Character Relationships & Dynamics
Grace and Simon define the book’s central axis: her surgical rage is forged by his desertion and indifference, and every “accident” she engineers is a rebuttal to his belief that wealth erases responsibility. Marie’s memory gives Grace purpose and a private code, while Simon’s curated family—Janine and Bryony—offer soft targets whose luxuries become lethal. Though Grace intends to end with Simon, Harry’s intervention proves that the Artemis rot is hereditary and that power, in this world, belongs to whoever seizes it first.
Grace’s bond with Jimmy Latimer threads intimacy through the carnage: he is the one person who sees her softness, yet he ultimately chooses respectability over loyalty when Caro dies. Caro’s rivalry with Grace exposes the class anxieties Jimmy refuses to confront, and his testimony crystallizes Grace’s loneliness; love becomes just another institution that will not hold for her.

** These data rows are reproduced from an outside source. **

-- ==== Sys2Proof/Machine/Ops.lean ====
section
/-! DEFINITION. The operations every family shares: rows of sub-units, free values, who is the steward, events, and what
leaves the block. -/
namespace Sys2Proof.Machine

/-! ### Sub-units of an actuator and a bay -/

/-- Change the Admission Unit of actuator `a`. -/
def State.modAdm (s : State) (a : Nat) (g : Adm → Adm) : State := s.modAct a fun x => { x with adm := g x.adm }
/-- Change the media side of actuator `a`. -/
def State.modMed (s : State) (a : Nat) (g : Med → Med) : State := s.modAct a fun x => { x with med := g x.med }
/-- Change the channel front-end of actuator `a`. -/
def State.modCfe (s : State) (a : Nat) (g : Cfe → Cfe) : State := s.modAct a fun x => { x with cfe := g x.cfe }
/-- Change the formatter of actuator `a`. -/
def State.modFmt (s : State) (a : Nat) (g : Fmt → Fmt) : State := s.modAct a fun x => { x with fmt := g x.fmt }
/-- Change the loop of actuator `a`. -/
def State.modLoop (s : State) (a : Nat) (g : Loop → Loop) : State := s.modAct a fun x => { x with loop := g x.loop }
/-- Change the Causeway link of actuator `a`. -/
def State.modCwy (s : State) (a : Nat) (g : Cwy → Cwy) : State := s.modAct a fun x => { x with cwy := g x.cwy }
/-- Change grazing of actuator `a`. -/
def State.modGraze (s : State) (a : Nat) (g : Graze → Graze) : State := s.modAct a fun x => { x with graze := g x.graze }
/-- Head `h` of actuator `a`. -/
def State.head (s : State) (a h : Nat) : HeadSt := (s.act a).heads.get (fun _ => {}) h
/-- Change head `h` of actuator `a`. -/
def State.modHead (s : State) (a h : Nat) (g : HeadSt → HeadSt) : State :=
  s.modAct a fun x => { x with heads := Tab.upd (fun _ => {}) x.heads h g }
/-- Change the spindle side of bay `b`. -/
def State.modSpin (s : State) (b : Nat) (g : Spin → Spin) : State := s.modBay b fun x => { x with spin := g x.spin }
/-- Change the link side of bay `b`. -/
def State.modLink (s : State) (b : Nat) (g : BayLink → BayLink) : State := s.modBay b fun x => { x with link := g x.link }

/-- The bay of an actuator: actuator 2b is side A of bay b, 2b + 1 side B (00 R2). -/
def bayOf (a : Nat) : Nat := a / 2
/-- The herd of an actuator (00 R3). -/
def herdOf (a : Nat) : Nat := a / 8
/-- The power domain of a bay (00 R3). -/
def domOf (b : Nat) : Nat := b / 18
/-- The port of a function (00 R4). -/
def portOf (f : Nat) : Nat := f / 64

/-! ### Free values -/

/-- The free value in turn: a value the spec does not state. -/
def State.free (s : State) : BitVec 64 := Config.freeValue s.fresh
/-- Take the free value in turn, so that the next one is another. -/
def State.useFree (s : State) : State := { s with fresh := s.fresh + 1 }

/-- Does port `p` train two links: its strap PBIF[p] is high, and the device is not in Trailhead mode (04 R96, 16 R420)? -/
def State.bif (s : State) (p : Nat) : Bool := s.glb.pbif.getLsbD p && !s.boot.trailhead

/-- Does function `f` use half 1 of its port (04 R96, R100)? -/
def State.onHalf1 (s : State) (f : Nat) : Bool := s.bif (portOf f) && decide (32 ≤ f % 64)

/-- A TLP crosses a link in either direction: the link is in L0, and its idle time starts again (04 R113). -/
def Link.tlp (l : Link) (t : Nat) : Link := { l with lstate := 0, idleSince := t }
/-- The device transmits on a link (04 R113). -/
def Link.sent (l : Link) (t : Nat) : Link := { l with lstate := 0, idleSince := t, txAt := t }
/-- A TLP of function `f` is received on its link. -/
def State.touch (s : State) (f : Nat) : State :=
  s.modPort (portOf f) fun p => if s.onHalf1 f then { p with h1 := p.h1.tlp s.now } else { p with h0 := p.h0.tlp s.now }
/-- A TLP of function `f` is sent on its link. -/
def State.sendTlp (s : State) (f : Nat) : State :=
  s.modPort (portOf f) fun p => if s.onHalf1 f then { p with h1 := p.h1.sent s.now } else { p with h0 := p.h0.sent s.now }

/-- The function whose link carries something that leaves the block. -/
def OutMsg.fn? : OutMsg → Option Nat
  | .completion f _ _ _ => some f
  | .hostData f _ _ _ => some f
  | .hostRead f _ _ _ => some f
  | .regData f _ _ => some f
  | .bar2Data p _ => some (64 * p)
  | .errMsg f _ => some f
  | .unsupported f => some f
  | .tallyRec f _ _ => some f
  | .smbus _ => none
  | .wedgeCmd _ _ => none
  | .written _ _ _ _ _ _ => none
  | .heater _ _ _ _ => none
  | .gate _ _ _ => none
  | .headSelect _ _ => none
  | .rate _ _ _ => none
  | .laneMode _ _ _ _ => none
  | .assist _ _ _ _ _ => none
  | .spinCmd _ _ => none

/-- Something leaves the block. -/
def State.emit (s : State) (m : OutMsg) : State :=
  let s := { s with out := m :: s.out }
  match m.fn? with
  | some f => s.sendTlp f
  | none => s

/-! ### Authority -/

/-- The port whose PF is the steward: P0 in Trailhead mode (04 R101). -/
def State.stewardPort (s : State) : Nat := if s.boot.trailhead then 0 else s.glb.steward.toNat
/-- Is function `f` the steward? -/
def State.isSteward (s : State) (f : Nat) : Bool := f % 64 == 0 && portOf f == s.stewardPort
/-- Is function `f` a PF? -/
def isPf (f : Nat) : Bool := f % 64 == 0

/-- Namespaces that exist, by number. -/
def State.namespaces (s : State) : List (Nat × Ns) := s.nss.filter fun r => r.2.present
/-- Does a namespace granted to port `p` have actuator `a` in its set? -/
def State.portHasAct (s : State) (p a : Nat) : Bool :=
  s.namespaces.any fun r => r.2.ports.contains p && r.2.actset.contains a
/-- Does a namespace granted to port `p` have an actuator of bay `b` in its set? -/
def State.portHasBay (s : State) (p b : Nat) : Bool := s.portHasAct p (2 * b) || s.portHasAct p (2 * b + 1)
/-- Does a namespace attached to function `f` have an actuator of bay `b` in its set? -/
def State.fnHasBay (s : State) (f b : Nat) : Bool :=
  s.namespaces.any fun r => r.2.attached.contains f && r.2.actset.any fun a => bayOf a == b

/-! ### Events (15 R401 to R403) -/

/-- May the PF of port `p` see source `src` (15 Table 15.8)? -/
def State.sees (s : State) (p src : Nat) : Bool :=
  if s.stewardPort = p then src < 2048
  else if src < 0x480 then s.portHasAct p (src / 8)
  else if src < 0x5A0 then s.portHasBay p ((src - 0x480) / 4)
  else if src < 0x5E0 then (src - 0x5A0) / 16 == p
  else if src < 0x628 then s.portHasBay p (src - 0x5E0)
  else if src < 0x6A0 then true
  else if src < 0x740 then false
  else if src < 0x7C0 then true
  else src == 0x7C0 + p || src == 0x7C4 + p || src == 0x7C8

Inside prison, Kelly McIntosh flips the script on Grace’s snobbery. What begins as comic irritation hardens into a surveillance state in miniature, with Kelly selling Grace’s secrets to Harry. Their dynamic mirrors the larger novel: underestimation becomes a weapon, and the people Grace thinks least of end up tilting the board.
Across the wider Artemis clan, victims sort into types—brazen hedonists like Lee, ornamental elites like Janine and Bryony, and old-guard enablers like Jeremy and Kathleen—while outliers like Andrew complicate Grace’s otherwise ruthless calculus. On the power side, Lara emerges as the canny survivor who partners with Harry, while the Latimers represent a gentler but ultimately fragile alternative to family. Even offstage figures like Harry’s mother, Lottie Hawthorne, signal how the Artemis orbit attracts and discards, leaving children to settle the accounts.